炭火烧得正旺,暖意扑面而来,却驱不散心头的寒意。

他在榻边坐下,看着窗外那株红梅。

花开得正盛,艳得像血,在雪地里格外刺眼。

红梅如火,白雪如坟。

这宫里的情谊,就像这雪地里的脚印,看着深,风一吹,就什么都没了。

他闭上眼,肩上的伤又开始隐隐作痛。

那支箭射进来时,他在想什么?

好像什么都没想。

又好像……想了很多。

想这宫里太冷,想活着太累。

想如果有下辈子,他宁愿做一棵树,一块石头,什么都不要想,什么都不要争。

可他没有下辈子。

他只有这一世,这一条命,和这满身的伤痕。

暖阁里寂静无声,只有炭火偶尔噼啪作响。

第56章 心病

雪下到正月初十才停。

宫道上的积雪厚得能没过脚踝,宫人们清扫时,呼出的白气在冷空气中凝成一团团雾。

凝霜阁里的炭火烧得比往日更旺,可白圻还是觉得冷。

那种冷是从骨头缝里渗出来的,裹着狐裘,抱着暖炉,都驱不散。

自那日白烈走后,他就病了。

不是外伤,不是风寒,太医来看了几次,诊脉后都说“心气郁结,肝木不舒”,开了几服安神疏肝的汤药,却不见起色。

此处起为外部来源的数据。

-- ==== Sys2Proof/Safety.lean ====
section
/-! DEFINITION. The terms in which claims about J1939FE are stated: the state invariant (R40), who acts in a step and
which registers that may change (R21, R82), the result code a command must end with (R181, R190), the byte stream a
run accepts and delivers (R155), identifier composition (R104) and correct rounding (R126, R127). -/

namespace Sys2Proof.Machine

/-- What the rules say of every state after reset (R40, R29). -/
structure StateInv (s : State) : Prop where
  bufBound : s.buf.length ≤ Config.asmCap
  descHighZero : s.desc.toNat < 2 ^ 16
  statusHighZero : (hostRead s Reg.status.idx).toNat < 2 ^ 7
  errBound : s.err.toNat ≤ 5
  priorityBound : s.priority.toNat ≤ 7
  dataPageBound : s.dataPage.toNat ≤ 1
  pduFormatBound : s.pduFormat.toNat ≤ 255
  pduSpecificBound : s.pduSpecific.toNat ≤ 255
  sourceAddressBound : s.sourceAddress.toNat ≤ 255
  pgnBound : s.pgn.toNat ≤ 65535
  pgnIdentity : s.pgn = (s.pduFormat <<< 8) ||| s.pduSpecific

/-- The block's own state: the model's own fields set aside (logs 1 and 2). -/
def State.block (s : State) : State := { s with pending := [], returned := [] }

/-- The state reads as the reset table of R39 says: every index 0 but RES_HI, whose value makes RES 1.0 and OFF +0.0;
ERR, TRUNC, FRAME_RDY and FULL 0; the buffer empty. -/
structure ReadsAsReset (s : State) : Prop where
  registers : ∀ idx, hostRead s idx = if idx = Reg.resHi.idx then 0x3FF00000 else 0
  result : s.err = 0 ∧ s.trunc = false
  emptyBuffer : s.buf = [] ∧ frameReady s = false ∧ bufferIsFull Config.asmCap s = false
  scaling : resolution s = 0x3FF0000000000000 ∧ offset s = 0

/-- The command the next step runs, if it runs one. -/
def pendingCommand (s : State) : Option Instr :=
  match s.pending with
  | [] => none
  | t :: _ =>
    match commandOf t with
    | none => none
    | some w =>
      match decode w with
      | .ok i => some i
      | .error _ => none

/-- Who acts in a step. -/
inductive Actor where
  | idle
  | hostWrite (idx : RegIndex)
  | hostRead
  | reset
  | command (i : Instr)
  | illegal
  deriving DecidableEq, Repr

/-- Who acts for a given host input. -/
def actorOf : HostInput → Actor
  | .write idx v =>
    if idx = Reg.cmd.idx then
      match decode v with
      | .ok i => .command i
      | .error _ => .illegal
    else .hostWrite idx
  | .read _ => .hostRead
  | .reset => .reset

/-- Who acts in the next step. -/
def actor (s : State) : Actor :=
  match s.pending with
  | [] => .idle
  | t :: _ => actorOf t

/-- The registers whose read value an actor may change: R82's column "writes", R21's column "written by", and the
host's own writes of R62. STATUS and ASM_COUNT are live in `buf` (R23, R32). -/
def mayChange : Actor → Reg → Bool
  | .idle, _ => false
  | .hostRead, _ => false
  | .reset, _ => true
  | .hostWrite idx, r => r.access = .readWrite && r.idx = idx
  | .illegal, r => r = .status
  | .command .decomp, r =>
    r ∈ [Reg.status, .priority, .dataPage, .pduFormat, .pduSpecific, .sourceAddress, .pgn]
  | .command .extbyte, r => r ∈ [Reg.status, .rawLo, .rawHi, .scaledLo, .scaledHi]
  | .command .extbit, r => r ∈ [Reg.status, .rawLo, .rawHi, .scaledLo, .scaledHi]
  | .command (.push _), r => r ∈ [Reg.status, .asmCount]
  | .command .pop, r => r ∈ [Reg.status, .asmCount, .id, .dataLo, .dataHi]
  | .command .srst, _ => true

/-- The number of the result code a CMD write of `w` must leave in STATUS.ERR (R181), the first condition that
applies winning (R190). -/
def expectedCode (w : Word) (s : State) : Nat :=
  match decode w with
  | .error _ => 5
  | .ok .decomp => 0
  | .ok .srst => 0
  | .ok .extbyte =>
    if descStart s = 0 ∨ descLength s = 0 then 2 else if descStart s - 1 + descLength s > 8 then 1 else 0
  | .ok .extbit => if descStart s = 0 ∨ descLength s = 0 then 2 else 0
  | .ok (.push _) => if s.buf.length = Config.asmCap then 3 else 0
  | .ok .pop => if s.buf.length < 12 then 4 else 0

/-- SCALED is what the scaling rules give for a raw value with the RES and OFF of `s`: the pattern they fix, or some
NaN (R125, R128). -/
def ScaledFrom (s : State) (raw scaled : DWord) : Prop :=
  match scale raw (resolution s) (offset s) with
  | some p => scaled = p
  | none => isNan scaled = true

/-- What register `r'` holds after a write of `v` to register `r`, both of them readable and writable, if it held
`old` before (R62). -/
def heldAfter (r : Reg) (v : Word) (r' : Reg) (old : Word) : Word := if r' = r then v else old

/-- `compose(p, dp, pf, ps, sa)` (R104). -/
def compose (p dp pf ps sa : Nat) : Word :=
  BitVec.ofNat 32 ((p <<< 26) ||| (dp <<< 24) ||| (pf <<< 16) ||| (ps <<< 8) ||| sa)

/-- The twelve bytes a POP has put into ID and DATA, in stream order (R65). -/
def deliveredFrame (t : State) : List Byte :=
  [t.id.extractLsb' 24 8, t.id.extractLsb' 16 8, t.id.extractLsb' 8 8, t.id.extractLsb' 0 8] ++
    (List.range 8).map (payloadByte t)

/-- The byte a step from `s` to `t` accepted into the stream: that of a PUSH that ended OK (R155). -/
def acceptedBytes (s t : State) : List Byte :=
  match pendingCommand s with
  | some (.push b) => if t.err = 0 then [b] else []
  | _ => []

/-- The frame a step from `s` to `t` delivered: that of a POP that ended OK (R155). -/
def deliveredFrames (s t : State) : List (List Byte) :=
  match pendingCommand s with
  | some .pop => if t.err = 0 then [deliveredFrame t] else []
  | _ => []

/-- The bytes accepted and the frames delivered over `n` steps, each in order (R155). -/
def streamOf : Nat → State → List Byte × List (List Byte)
  | 0, _ => ([], [])
  | n + 1, s =>
    match step s with
    | .next t => (acceptedBytes s t ++ (streamOf n t).1, deliveredFrames s t ++ (streamOf n t).2)
    | .fault _ => ([], [])
    | .refused _ => ([], [])

/-- An input that empties the buffer and so ends the stream: SRST or the reset input (R33, R158). -/
def endsStream (t : HostInput) : Bool := actorOf t = .reset || actorOf t = .command .srst

/-- The distance of `u` units from the exact value `n / d`, times `d`. -/
def unitsGap (n d u : Nat) : Nat := ((n : Int) - (d : Int) * (u : Int)).natAbs

/-- The finite value `u` of the pattern `p` is nearest to `n / d` units among all finite binary64 values, and where
another is as near, the significand of `p` is even (R126, R127). -/
def NearestEvenUnits (n d : Nat) (p : DWord) (u : Nat) : Prop :=
  ∀ (q : DWord) (g : Bool) (v : Nat), fpValue q = .finite g v →
    unitsGap n d u ≤ unitsGap n d v ∧ (v ≠ u → unitsGap n d u = unitsGap n d v → fractionField p % 2 = 0)

/-- From here on a magnitude rounds to infinity: the largest finite value and half its last place, in units (R127). -/
def overflowUnits : Nat := (2 ^ 54 - 1) * 2 ^ 2044

/-- The pattern `p` is the correctly rounded binary64 of sign `negative` and magnitude `n / d` units (R127). -/
def RoundsTo (n d : Nat) (negative : Bool) (p : DWord) : Prop :=
  (n < d * overflowUnits → ∃ u, fpValue p = .finite negative u ∧ NearestEvenUnits n d p u) ∧
  (d * overflowUnits ≤ n → fpValue p = .infinity negative)

end Sys2Proof.Machine
end

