/-- 1.5 and -2.0, whose sum is finite and not zero; the largest finite value, whose double is not finite. -/
theorem witness_SumsAreCorrectlyRounded :
    fpValue 0x3FF8000000000000 = .finite false (3 * 2 ^ 1073) ∧
    fpValue 0xC000000000000000 = .finite true (2 ^ 1075) ∧
    signedUnits false (3 * 2 ^ 1073) + signedUnits true (2 ^ 1075) ≠ 0 ∧
    (signedUnits false (3 * 2 ^ 1073) + signedUnits true (2 ^ 1075)).natAbs < 1 * overflowUnits ∧
    fpValue 0x7FEFFFFFFFFFFFFF = .finite false ((2 ^ 53 - 1) * 2 ^ 2045) ∧
    1 * overflowUnits ≤ (signedUnits false ((2 ^ 53 - 1) * 2 ^ 2045) +
      signedUnits false ((2 ^ 53 - 1) * 2 ^ 2045)).natAbs := by decide +kernel

/-- One set of operands for each row: NaN, the infinities of both signs, zeros, a nonzero offset, an exact zero sum. -/
theorem witness_SpecialValuesOfScaling :
    isNan 0x7FF8000000000000 = true ∧ fpValue 0x7FF0000000000000 = .infinity false ∧
    fmul (cvtU64 1) 0x7FF0000000000000 = some 0x7FF0000000000000 ∧ fpValue 0xFFF0000000000000 = .infinity (!false) ∧
    (1 : DWord) ≠ 0 ∧ fpValue 0 = .finite false 0 ∧ fpValue 0x8000000000000000 = .finite true 0 ∧
    fpValue 1 = .finite false 1 ∧ fpValue 0x8000000000000001 = .finite true 1 ∧
    signedUnits false 1 + signedUnits true 1 = 0 := by decide +kernel

/-- A NaN of either sign, and values next to the NaNs. -/
theorem witness_FreeNanPatternsAreExactlyTheNans :
    isNan 0x7FF0000000000001 = true ∧ isNan 0xFFFFFFFFFFFFFFFF = true ∧ isNan 0x7FF0000000000000 = false ∧
    isNan 0x7FEFFFFFFFFFFFFF = false := by decide

theorem witness_PushAppendsOrRefusesTheByte :
    State.reset.buf.length ≠ Config.asmCap ∧ busyFull.buf.length = Config.asmCap := by
  refine ⟨?_, busyFull_length⟩
  have := asmCap_ge
  have h : State.reset.buf.length = 0 := rfl
  omega

theorem witness_PopDeliversTheOldestFrame :
    ({ busy with buf := List.replicate 11 0 } : State).buf.length < 12 ∧
    [0x18, 0xFE, 0xF1, 0x00, 1, 2, 3, 4, 5, 6, 7, (8 : Byte)].length = 12 ∧
    busy.buf = [0x18, 0xFE, 0xF1, 0x00, 1, 2, 3, 4, 5, 6, 7, 8] ++ [9] := by decide

/-- The thirteen bytes of `busy`, pushed from an empty buffer with a read between them, then a POP and another. -/
def streamInputs : List HostInput :=
  busy.buf.map (fun b => issue (.push b)) ++ [.read 0x01, issue .pop, issue .pop]

theorem witness_FramesDoNotDependOnChunking :
    ({ busy with buf := [], pending := streamInputs } : State).buf = [] ∧
    (∀ x ∈ streamInputs.take 16, endsStream x = false) ∧
    ((nextOf (Host.Core.run core 16 { busy with buf := [], pending := streamInputs })).map (fun t => (t.buf, t.id))) =
      some ([9], 0x18FEF100) ∧
    (streamOf 16 { busy with buf := [], pending := streamInputs }) = (busy.buf, [busy.buf.take 12]) := by decide +kernel

theorem witness_FullBufferAlwaysMakesRoom : busyFull.buf.length = Config.asmCap := busyFull_length

theorem witness_BothResetsLeaveTheResetState :
    (busyBefore [.reset]).pending = [.reset] ∧
    (busyBefore [.write 0x00 0x00000006]).pending = [.write 0x00 0x00000006] ∧
    busy.block ≠ State.reset.block := by decide

/-- A word for each of the six codes (BufferFull in `busyFull`). -/
theorem witness_EveryCommandEndsWithItsResultCode :
    expectedCode 0x00000001 busy = 0 ∧ expectedCode 0x00000002 (busyDesc 0x00000208) = 1 ∧
    expectedCode 0x00000003 (busyDesc 0) = 2 ∧ expectedCode 0x0000AA04 busyFull = 3 ∧
    expectedCode 0x00000005 State.reset = 4 ∧ expectedCode 0x00000000 busy = 5 := by
  refine ⟨by decide, by decide, by decide, ?_, by decide, by decide⟩
  have h : decode 0x0000AA04 = .ok (.push 0xAA) := by decide
  simp only [expectedCode, h, busyFull_length, if_true]

theorem witness_FailedCommandsChangeOnlyErr :
    step (busyBefore [.write 0x00 0x00000000]) = .next { busy with err := 5 } ∧ (5 : BitVec 4) ≠ 0 := ⟨rfl, by decide⟩

/-- POP with nothing buffered, then an illegal word. -/
theorem witness_FailingSequencesLeaveOnlyTheLastCode :
    ((nextOf (Host.Core.run core 1 (State.reset.withFetchWord 32 5))).map (·.err)) = some 4 ∧
    ((nextOf (Host.Core.run core 2 { State.reset with pending := [5, 0].map (HostInput.write 0x00) })).map (·.err)) =
      some 5 ∧
    ((nextOf (Host.Core.run core 1 { State.reset with pending := [5, 0].map (HostInput.write 0x00) })).map (·.err)) =
      some 4 := by decide

/-- The first and the last of the six halves; EXTBIT at the last bit and past it, EXTBYTE up to the payload's end. -/
theorem witness_HalfWrittenPairsAreUsedAsTheyStand :
    Reg.dataLo ∈ [Reg.dataLo, .dataHi, .resLo, .resHi, .offLo, .offHi] ∧
    Reg.offHi ∈ [Reg.dataLo, .dataHi, .resLo, .resHi, .offLo, .offHi] ∧
    (busyBefore [.write Reg.dataLo.idx 5, .write 0x00 0x00000003]).pending =
      .write Reg.dataLo.idx 5 :: .write 0x00 (encode .extbit) :: [] ∧
    (busyBefore [.write Reg.offHi.idx 5, .write 0x00 0x00000002]).pending =
      .write Reg.offHi.idx 5 :: .write 0x00 (encode .extbyte) :: [] ∧
    descStart (busyDesc 0x00000140) = 64 ∧ descStart (busyDesc 0x00000141) = 65 ∧
    descLength (busyDesc 0x00000141) ≠ 0 ∧
    descStart (busyDesc 0x00000108) - 1 + descLength (busyDesc 0x00000108) = 8 := by decide

/-- A definition of each kind, one of them beyond what DESC can hold. -/
theorem witness_ConveyedDefinitionsReachTheOperands :
    (busyBefore (SpnDefinition.convey ⟨.bytePosition 300 2, 0x3FC0000000000000, 0⟩)).pending =
      SpnDefinition.convey ⟨.bytePosition 300 2, 0x3FC0000000000000, 0⟩ ++ [] ∧
    (busyBefore (SpnDefinition.convey ⟨.bitPosition 13 12, 0x3FC0000000000000, 0⟩ ++ [.read 0x10])).pending =
      SpnDefinition.convey ⟨.bitPosition 13 12, 0x3FC0000000000000, 0⟩ ++ [.read 0x10] := by decide

/-- Every line with a condition, at its bounds; three bytes pushed with room for them. -/
theorem witness_AssemblerLinesDoWhatTheyName :
    (AsmLine.wr 255 4294967295).wellFormed = true ∧ (AsmLine.rd 255).wellFormed = true ∧
    (AsmLine.setid 4294967295).wellFormed = true ∧
    (AsmLine.setdata 0 1 2 3 4 5 6 255).wellFormed = true ∧ (AsmLine.setdesc 255 255).wellFormed = true ∧
    (AsmLine.pushn [0, 1, 255]).wellFormed = true ∧
    (busyBefore ((AsmLine.setid 4294967295).expand ++ [])).pending = (AsmLine.setid 4294967295).expand ++ [] ∧
    (busyBefore ((AsmLine.setdata 0 1 2 3 4 5 6 255).expand ++ [])).pending =
      (AsmLine.setdata 0 1 2 3 4 5 6 255).expand ++ [] ∧
    (busyBefore ((AsmLine.setdesc 255 255).expand ++ [])).pending = (AsmLine.setdesc 255 255).expand ++ [] ∧
    (busyBefore ((AsmLine.setres ⟨false, 4, 1⟩).expand ++ [])).pending = (AsmLine.setres ⟨false, 4, 1⟩).expand ++ [] ∧
    (busyBefore ((AsmLine.setoff ⟨true, 273, 0⟩).expand ++ [])).pending = (AsmLine.setoff ⟨true, 273, 0⟩).expand ++ [] ∧
    (busyBefore ((AsmLine.pushn [0, 1, 255]).expand ++ [.read 0x14])).pending =
      (AsmLine.pushn [0, 1, 255]).expand ++ [.read 0x14] ∧
    (busyBefore []).buf.length + [0, 1, 255].length ≤ Config.asmCap ∧ 255 < 256 := by
  refine ⟨by decide, by decide, by decide, by decide, by decide, by decide, rfl, rfl, rfl, rfl, rfl, rfl, ?_, by decide⟩
  have := asmCap_ge
  have h : (busyBefore []).buf.length = 13 := rfl
  simp only [h, List.length_cons, List.length_nil]
  omega

/-- RES 0.125 and OFF -0.0 with a finite product, and RES infinite with raw 0, whose product is a NaN. -/
theorem witness_ScalingIsTheRoundedProductPlusTheOffset :
    fpValue 0x3FC0000000000000 = .finite false (2 ^ 1071) ∧ fpValue 0x8000000000000000 = .finite true 0 ∧
    fmul (cvtU64 1000) 0x3FC0000000000000 = some 0x405F400000000000 ∧
    fpValue 0x405F400000000000 = .finite false (125 * 2 ^ 1074) ∧
    fmul (cvtU64 0) 0x7FF0000000000000 = none := by decide +kernel

end Sys2Proof.Tests
end

section
/-! The scope of the model: what a step does when the host asks for nothing (R5). -/

namespace Sys2Proof.Proofs.Scope
open Sys2Proof.Machine

/-- Settles O16: the step's law for an empty queue of host inputs. -/
theorem blockIsIdleWithoutInput : Obligations.BlockIsIdleWithoutInput :=
  fun _ hpending => step_idle hpending

end Sys2Proof.Proofs.Scope
end

section
/-! Rules about the state (10_state.md): what a command and a step can do to it, which registers a host read sees
change, what each operation keeps of the state invariant, what no command or step reads, and the payload and the
descriptor as numbers. -/

namespace Sys2Proof.Machine

/-! ## The commands, branch by branch -/

theorem exec_extbyte_invalid {s : State} (h : descStart s = 0 ∨ descLength s = 0) :
    exec .extbyte s = .next (raise .invalidDescriptor s) :=
  if_pos ((descInvalid_iff s).mpr h)

theorem exec_extbyte_short {s : State} (h₀ : descStart s ≠ 0) (h₁ : descLength s ≠ 0)
    (h : 8 < descStart s - 1 + descLength s) : exec .extbyte s = .next (raise .dataTooShort s) := by
  rcases execExtbyte_cases s with ⟨h', -⟩ | ⟨-, -, -, hs⟩ | ⟨-, -, h', -⟩
  · omega
  · exact hs
  · omega

theorem exec_extbyte_ok {s : State} (h₀ : descStart s ≠ 0) (h₁ : descLength s ≠ 0)
    (h : descStart s - 1 + descLength s ≤ 8) :
    exec .extbyte s = .next (finishOk (writeExtract .extbyte
      (gatherBytes s.dataLo s.dataHi (descStart s - 1) (descLength s)) false s)) := by
  rcases execExtbyte_cases s with ⟨h', -⟩ | ⟨-, -, h', -⟩ | ⟨-, -, -, hs⟩
  · omega
  · omega
  · exact hs

theorem exec_extbit_invalid {s : State} (h : descStart s = 0 ∨ descLength s = 0) :
    exec .extbit s = .next (raise .invalidDescriptor s) :=
  if_pos ((descInvalid_iff s).mpr h)

theorem exec_extbit_ok {s : State} (h₀ : descStart s ≠ 0) (h₁ : descLength s ≠ 0) :
    exec .extbit s = .next (finishOk (writeExtract .extbit (bitField s.dataLo s.dataHi (descStart s) (descLength s)).1
      (truncatedFlag (bitField s.dataLo s.dataHi (descStart s) (descLength s)).2) s)) := by
  rcases execExtbit_cases s with ⟨h', -⟩ | ⟨-, -, hs⟩
  · omega
  · exact hs

theorem exec_push_full {s : State} {b : Byte} (h : s.buf.length = Config.asmCap) :
    exec (.push b) s = .next (raise .bufferFull s) :=
  congrArg Host.Outcome.next (if_pos h)

theorem exec_push_room {s : State} {b : Byte} (h : s.buf.length ≠ Config.asmCap) :
    exec (.push b) s = .next (finishOk (appendByte b s)) :=
  congrArg Host.Outcome.next (if_neg h)

theorem exec_pop_short {s : State} (h : s.buf.length < 12) : exec .pop s = .next (raise .noFrame s) :=
  if_pos h

theorem exec_pop_frame {s : State} (h : 12 ≤ s.buf.length) : exec .pop s = .next (finishOk (takeFrame s)) :=
  if_neg (Nat.not_lt.mpr h)

/-! ## The bits EXTBIT still wants when it stops -/

/-- EXTBIT's loop takes every bit from its place up to bit 63, as far as it wants them (R123). -/
theorem gatherBits_remaining (lo hi : Word) (fuel byteIdx bitOff filled remaining : Nat) (raw : DWord)
    (hfuel : 8 ≤ byteIdx + fuel) (hoff : bitOff < 8) :
    (gatherBits lo hi fuel byteIdx bitOff filled remaining raw).2 = remaining - (64 - (8 * byteIdx + bitOff)) := by
  induction fuel generalizing byteIdx bitOff filled remaining raw with
  | zero =>
    simp only [gatherBits]
    omega
  | succ fuel ih =>
    simp only [gatherBits]
    split
    · rw [ih _ _ _ _ _ (by omega) (by omega)]
      omega
    · dsimp only
      omega

theorem bitField_remaining (lo hi : Word) (start length : Nat) :
    (bitField lo hi start length).2 = length - (64 - (start - 1)) := by
  unfold bitField
  rw [gatherBits_remaining _ _ _ _ _ _ _ _ (by omega) (by omega)]
  omega

/-! ## What a command can do -/

@[simp] theorem resultCode_code_eq_zero_iff (c : ResultCode) : c.code = 0 ↔ c = .ok := by
  cases c <;> decide

/-- What a command does to the state, by what it writes: every failure writes a code other than OK and nothing else
(R191), and a success writes the results its rule names. -/
inductive CommandEffect (s : State) : Instr → State → Prop
  | failed {i : Instr} {c : ResultCode} (hcode : c ≠ .ok) : CommandEffect s i (raise c s)
  | decomposed : CommandEffect s .decomp
      (finishOk (writeHeader ((idPriority s.id).zeroExtend 32) ((idDataPage s.id).zeroExtend 32)
        ((idPduFormat s.id).zeroExtend 32) ((idPduSpecific s.id).zeroExtend 32)
        ((idSourceAddress s.id).zeroExtend 32) ((idPgn s.id).zeroExtend 32) s))
  | extracted {i : Instr} {truncated : Bool} (raw : DWord) (hi : i = .extbyte ∨ i = .extbit)
      (htrunc : truncated = true → i = .extbit ∧ 64 < descStart s - 1 + descLength s) :
      CommandEffect s i (finishOk (writeExtract i raw truncated s))
  | pushed (b : Byte) (hroom : s.buf.length ≠ Config.asmCap) : CommandEffect s (.push b) (finishOk (appendByte b s))
  | popped (hframe : 12 ≤ s.buf.length) : CommandEffect s .pop (finishOk (takeFrame s))
  | reset : CommandEffect s .srst (resetBlock s)
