-- ==== Sys2Proof/Word.lean ====
section
/-! DEFINITION. The word types of the core: bytes, 16-bit words and register indices (spec R6, R8, R70). -/

namespace Sys2Proof

/-- A memory byte or a general register's contents (R6: 8 bits). -/
abbrev Byte := BitVec 8

/-- An instruction word, the index register, the program counter or a stack entry (R6: 16 bits). -/
abbrev Word := BitVec 16

/-- The index of a general register V0 to VF (R21), the x or y field of a word (R70). It only ever
names a register, so it is an index and not a bit vector. -/
abbrev Reg := Fin 16

/-- The flag register VF, register 0xF (R22). -/
abbrev VF : Reg := 15

end Sys2Proof
end

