-- ==== Sys2Proof/Machine/Display.lean ====
section
/-! DEFINITION. The draw instruction (spec 43_display.md). The clear instruction stands with control flow,
as in the spec. -/

namespace Sys2Proof.Machine

/-- DRW Vx, Vy, n (R130): the range check, then the drawing, the collision flag, the redraw flag. -/
def execDrw (x y : Reg) (n : Fin 16) (s : State) : Host.Outcome State Fault Refusal :=
  match s.rangeFault n.val with
  | some a => .next (s.raise .memBounds (.drw x y n) (some a))
  | none =>
    let (fb', collision) := s.fb.draw (s.spriteCells (s.reg x) (s.reg y) n.val)
    .next { ({ s with fb := fb' }).setFlag collision with redraw := true }

end Sys2Proof.Machine
end

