/-- Settles O50: three checked stores of the digits, read back by `storeBytes_byteAt`. -/
theorem bcdStoresThreeDigits : Obligations.BcdStoresThreeDigits := by
  intro x s h
  have hv := (s.reg x).isLt
  have digit : ∀ k (hk : k < 3), s.cfg.wpTop.toNat < s.I.toNat + k →
      (State.storeBytes (.ldB x) s s.I.toNat (bcdDigits (s.reg x))).byteAt (s.I.toNat + k) =
        (bcdDigits (s.reg x))[k]'hk := fun k hk hw => storeBytes_byteAt_inside hk hw
  refine ⟨_, exec_ldB_of_inside x h, fun hw => ?_, fun hw => ?_, fun hw => ?_,
    fun a ha => storeBytes_byteAt_outside ha, State.storeBytes_diaglog .., s.unchangedBut_storeBytes _ _ _⟩
  · exact (congrArg BitVec.toNat (digit 0 (by decide) hw)).trans (Nat.mod_eq_of_lt (by omega))
  · exact (congrArg BitVec.toNat (digit 1 (by decide) hw)).trans (Nat.mod_eq_of_lt (by omega))
  · exact (congrArg BitVec.toNat (digit 2 (by decide) hw)).trans (Nat.mod_eq_of_lt (by omega))

/-- Settles O51: a checked store of each register, read back by `storeBytes_byteAt`, and then I. -/
theorem blockStoreWritesTheRegisters : Obligations.BlockStoreWritesTheRegisters := by
  intro x s h
  have hlen : ((regsUpTo x).map s.reg).length = x.val + 1 := by simp
  refine ⟨_, exec_ldMemVx_of_inside x h, fun k hk hw => ?_, fun a ha => ?_, ?_, toNat_blockI h,
    (s.unchangedBut_storeBytes _ _ _).trans (State.unchangedBut_setI _ _)⟩
  · have hk' : k.val < ((regsUpTo x).map s.reg).length := hlen ▸ Nat.lt_succ_of_le hk
    exact (storeBytes_byteAt_inside hk' hw).trans (getElem_map_regsUpTo hk' k.isLt)
  · exact storeBytes_byteAt_outside (by rw [hlen]; omega)
  · rw [State.setI_diaglog, State.storeBytes_diaglog, hlen]
    rfl

/-- Settles O52: `loadRegs_reg` for the registers up to x, and then I. -/
theorem blockLoadReadsTheRegisters : Obligations.BlockLoadReadsTheRegisters := by
  intro x s h
  refine ⟨_, exec_ldVxMem_of_inside x h, fun k hk => ?_, fun k hk => ?_, toNat_blockI h,
    (s.unchangedBut_loadRegs _).trans (State.unchangedBut_setI _ _)⟩
  · rw [State.setI_reg, loadRegs_regsUpTo, if_pos hk]
  · rw [State.setI_reg, loadRegs_regsUpTo, if_neg (not_le.mpr hk)]

/-- Settles O53: register k goes to the byte at I + k (O51) and comes back from it (O52). -/
theorem blockStoreThenLoadRestores : Obligations.BlockStoreThenLoadRestores := by
  intro x s t u h hw ht hmem hI
  obtain ⟨t', ht', hstore, -⟩ := blockStoreWritesTheRegisters x s h
  obtain rfl : t' = t := Host.Outcome.next.inj (ht'.symm.trans ht)
  obtain ⟨v, hv, hload, -⟩ := blockLoadReadsTheRegisters x u (hI ▸ h)
  refine ⟨v, hv, fun k hk => ?_⟩
  rw [hload k hk, hmem, hI, hstore k hk (by omega)]

end Sys2Proof.Claims
end
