-- ==== Sys2Proof/WellFormed.lean ====
section
/-! DEFINITION. Which commands are legal: the operand ranges of spec/30_encoding.md rules R52, R54, R58 (conditions
3, 4 and 6) that the types of `Instr` do not already carry. -/

namespace Sys2Proof

/-- R58: `WRS` carries 1 to `MAXWR` bytes, `RDS` and `RRD` read 1 to `MAXRD` bytes, an `SCS` stays inside `SCR`.
Every other command is legal with every operand its type admits. -/
def Instr.wf : Instr → Bool
  | .wrs _ payload _ => decide (1 ≤ payload.length ∧ payload.length ≤ Config.MAXWR)
  | .rds _ len _ => decide (1 ≤ len ∧ len ≤ Config.MAXRD)
  | .rrd _ _ len => decide (1 ≤ len ∧ len ≤ Config.MAXRD)
  | .scs off size _ _ => decide (off.val + size.bytes ≤ Config.SCRN)
  | .init _ => true
  | .gerr => true
  | .rwr _ _ _ => true
  | .rdh _ _ _ _ => true
  | .rdv _ _ _ _ => true
  | .rda _ _ _ _ => true
  | .btp _ => true
  | .btw _ => true
  | .btc _ => true
  | .rdp _ _ => true
  | .scg => true

end Sys2Proof
end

他整日恹恹地躺在榻上,有时昏睡,有时醒着,醒来时也只是看着窗外,眼神空茫茫的,像蒙了一层灰雾。

碧痕急得团团转,药煎了一碗又一碗,白圻都喝了,却像喝白水一样,喝下去,身体还是凉的,心还是空的。

这日午后,太子来了。

他肩上落着雪,进来时带进一股寒气。

看见白圻苍白着脸靠在榻上,眼神空洞地望着窗外,他走到榻边,坐下,伸手去探白圻的额头。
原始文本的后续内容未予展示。